In a modern-day sea voyage, researchers plan to seek out the strongest winds in order to better understand the effect of weather conditions on the carbon cycle.
Ronald H. Brown
About 30 international scientists will be part of the crew of the Ronald H. Brown, the largest research vessel in the fleet of the National Oceanic and Atmospheric Administration (NOAA). On February 28, the ship will set sail off the coast of Punta Arenas, Chili, and travel south to the most southern oceans of Earth. Besides being some of the least explored areas on the planet, the southern oceans are also some of the coldest and roughest oceans in the world.

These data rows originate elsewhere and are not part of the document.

-- ==== Sys2Proof/Machine/Operands.lean ====
section
/-! DEFINITION. How a command's policy and operand words are read (spec/10_state.md R35 to R37; spec/20_memory.md R52, R54;
spec/30_encoding.md R77). Integer operands are read with `sint64` (Machine/Datapath.lean). -/

namespace Sys2Proof.Machine

/-- The pair (rm, chk) an operation runs under (R35). -/
structure EffectivePolicy where
  rm : RoundingMode
  om : OverflowMode
  deriving DecidableEq, Repr

/-- The default policy of every operation but the shifts: (HALF_UP, UNCHECKED) (R36). -/
def generalDefault : EffectivePolicy := { rm := .halfUp, om := .unchecked }

/-- The default policy of SHL and SHR: (FLOOR, UNCHECKED) (R37). -/
def shiftDefault : EffectivePolicy := { rm := .floor, om := .unchecked }

/-- The effective policy: the given one, or the operation's default where the command supplies none (R35). -/
def effectivePolicy (dflt : EffectivePolicy) : Policy → EffectivePolicy
  | .noPolicy => dflt
  | .given rm om => { rm := rm, om := om }

/-- The effective policy of every operation but the shifts. -/
def generalPolicy (f : Fields) : EffectivePolicy := effectivePolicy generalDefault f.policy

/-- The effective policy of SHL and SHR. -/
def shiftPolicy (f : Fields) : EffectivePolicy := effectivePolicy shiftDefault f.policy

/-- The three fields of a binary64 bit pattern (R54, I1; PRESUMED by the spec itself, log entry 14). -/
structure Binary64 where
  /-- S, bit 63. -/
  sign     : Bool
  /-- E, bits 62:52, the biased exponent. -/
  exponent : Nat
  /-- F, bits 51:0. -/
  fraction : Nat
  deriving DecidableEq, Repr

/-- A word read as a binary64 bit pattern (R54). -/
def binary64Of (v : Word) : Binary64 :=
  { sign := v.getLsbD 63
    exponent := (v.extractLsb 62 52).toNat
    fraction := (v.extractLsb 51 0).toNat }

/-- The word of a binary64 pattern's fields: S at bit 63, E at 62:52, F at 51:0 (R54). -/
def binary64Word (sign : Bool) (exponent fraction : Int) : Word :=
  BitVec.ofBool sign ++ (BitVec.ofInt 11 exponent ++ BitVec.ofInt 52 fraction : BitVec 63)

/-- The significand and the power of two of a finite binary64 pattern: its value is `m * 2^k` exactly (R54, R212). -/
def binary64Value (d : Binary64) : Int × Int :=
  let m : Int := if d.exponent = 0 then d.fraction else 2 ^ 52 + d.fraction
  let k : Int := if d.exponent = 0 then -1074 else (d.exponent : Int) - 1075
  (if d.sign then -m else m, k)

end Sys2Proof.Machine
end

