-- ==== Sys2Proof/Machine/Text.lean ====
section
/-! DEFINITION. The host-side decimal text format (spec/49_text_format.md R230 to R232): two functions of the host, no operations
of the DAU and no part of `step` (R6(e), D29; log entry 20). Text is a list of characters. -/

namespace Sys2Proof.Machine

/-- The digit character of a number below 10. -/
def digitChar (d : Nat) : Char := Char.ofNat (48 + d)

/-- The number a digit character stands for. -/
def digitValue (c : Char) : Nat := c.toNat - 48

/-- `digit ::= "0".."9"` (R231). -/
def isDecimalDigit (c : Char) : Bool := 48 ≤ c.toNat && c.toNat ≤ 57

/-- The last `k` decimal digits of `n`, with leading zeros (R230). -/
def fixedDigits : (k : Nat) → (n : Nat) → List Char
  | 0, _ => []
  | k + 1, n => fixedDigits k (n / 10) ++ [digitChar (n % 10)]

/-- How many decimal digits `n` has, at least 1, counted up to `fuel`. -/
def digitCount : (fuel : Nat) → (n : Nat) → Nat
  | 0, _ => 1
  | fuel + 1, n => if n < 10 then 1 else digitCount fuel (n / 10) + 1

/-- The decimal digits of `n` with no leading zeros, `0` for 0 (R230); an unscaled value has at most 19 digits. -/
def plainDigits (n : Nat) : List Char := fixedDigits (digitCount 20 n) n

/-- RENDER(a, s) (R230). -/
def render (a : Int) (s : Nat) : List Char :=
  (if a < 0 then ['-'] else []) ++ plainDigits (a.natAbs / 10 ^ s) ++
    (if 1 ≤ s then '.' :: fixedDigits s (a.natAbs % 10 ^ s) else [])

/-- What PARSE reads from an accepted string (R232): the sign, the integer of all its digits, and how many follow the point. -/
structure DecimalText where
  negative : Bool
  digits   : Nat
  fraction : Nat
  deriving DecidableEq, Repr

/-- The integer a list of digits forms. -/
def digitsValue (ds : List Char) : Nat := ds.foldl (fun n c => 10 * n + digitValue c) 0

/-- The digits before the point, and what follows them, with the sign already read (R231). -/
def scanUnsigned (negative : Bool) (t : List Char) : Option DecimalText :=
  match t.takeWhile isDecimalDigit, t.dropWhile isDecimalDigit with
  | [], _ => none
  | ds, [] => some { negative := negative, digits := digitsValue ds, fraction := 0 }
  | ds, c :: fs =>
    if c = '.' ∧ fs.all isDecimalDigit then
      some { negative := negative, digits := digitsValue (ds ++ fs), fraction := fs.length }
    else none

/-- The grammar `[sign] digit+ [ "." digit* ]` (R231). -/
def scanDecimal : List Char → Option DecimalText
  | '+' :: t => scanUnsigned false t
  | '-' :: t => scanUnsigned true t
  | t => scanUnsigned false t

/-- The signed integer of the digits. -/
def DecimalText.signed (d : DecimalText) : Int := if d.negative then -(d.digits : Int) else d.digits

/-- PARSE(text, s, rm, chk) (R231, R232): a string outside the grammar is INVALID_OPERAND. -/
def parse (t : List Char) (s : Nat) (rm : RoundingMode) (om : OverflowMode) : Except Err Int :=
  match scanDecimal t with
  | none => .error .invalidOperand
  | some d =>
    if d.fraction ≤ s then fit (d.signed * pow10 (s - d.fraction)) om
    else roundFit d.signed (pow10 (d.fraction - s)) rm om

end Sys2Proof.Machine
end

Specifically, the researchers want to study how gases that are important to climate change move between the atmosphere and the ocean under high winds and seas. Scientists estimate that oceans absorb about 2 billion metric tons of carbon from the atmosphere per year, or about 30% of total carbon emissions. In the oceans, bicarbonate can combine with calcium to form limestone, which accumulates on the ocean floor. Researchers think that this limestone is the largest reservoir of carbon in the carbon cycle.
On this voyage, the scientists want to find out what factors play the biggest roles in how the oceans exchange gases such as carbon dioxide with the atmosphere. Some of the factors they're looking at include high wind speeds, breaking waves, and turbulence. Although NASA, which is a co-sponsor of the mission, has satellites that observe the oceans, a closer look is needed for direct research.
The researchers will be directly determining the rate and mechanisms by which the ocean is taking up carbon and releasing it. They will also determine how the ocean uptake of carbon dioxide will respond to future climate changes. Hopefully, the oceans will continue to play their vital role in absorbing carbon for years to come.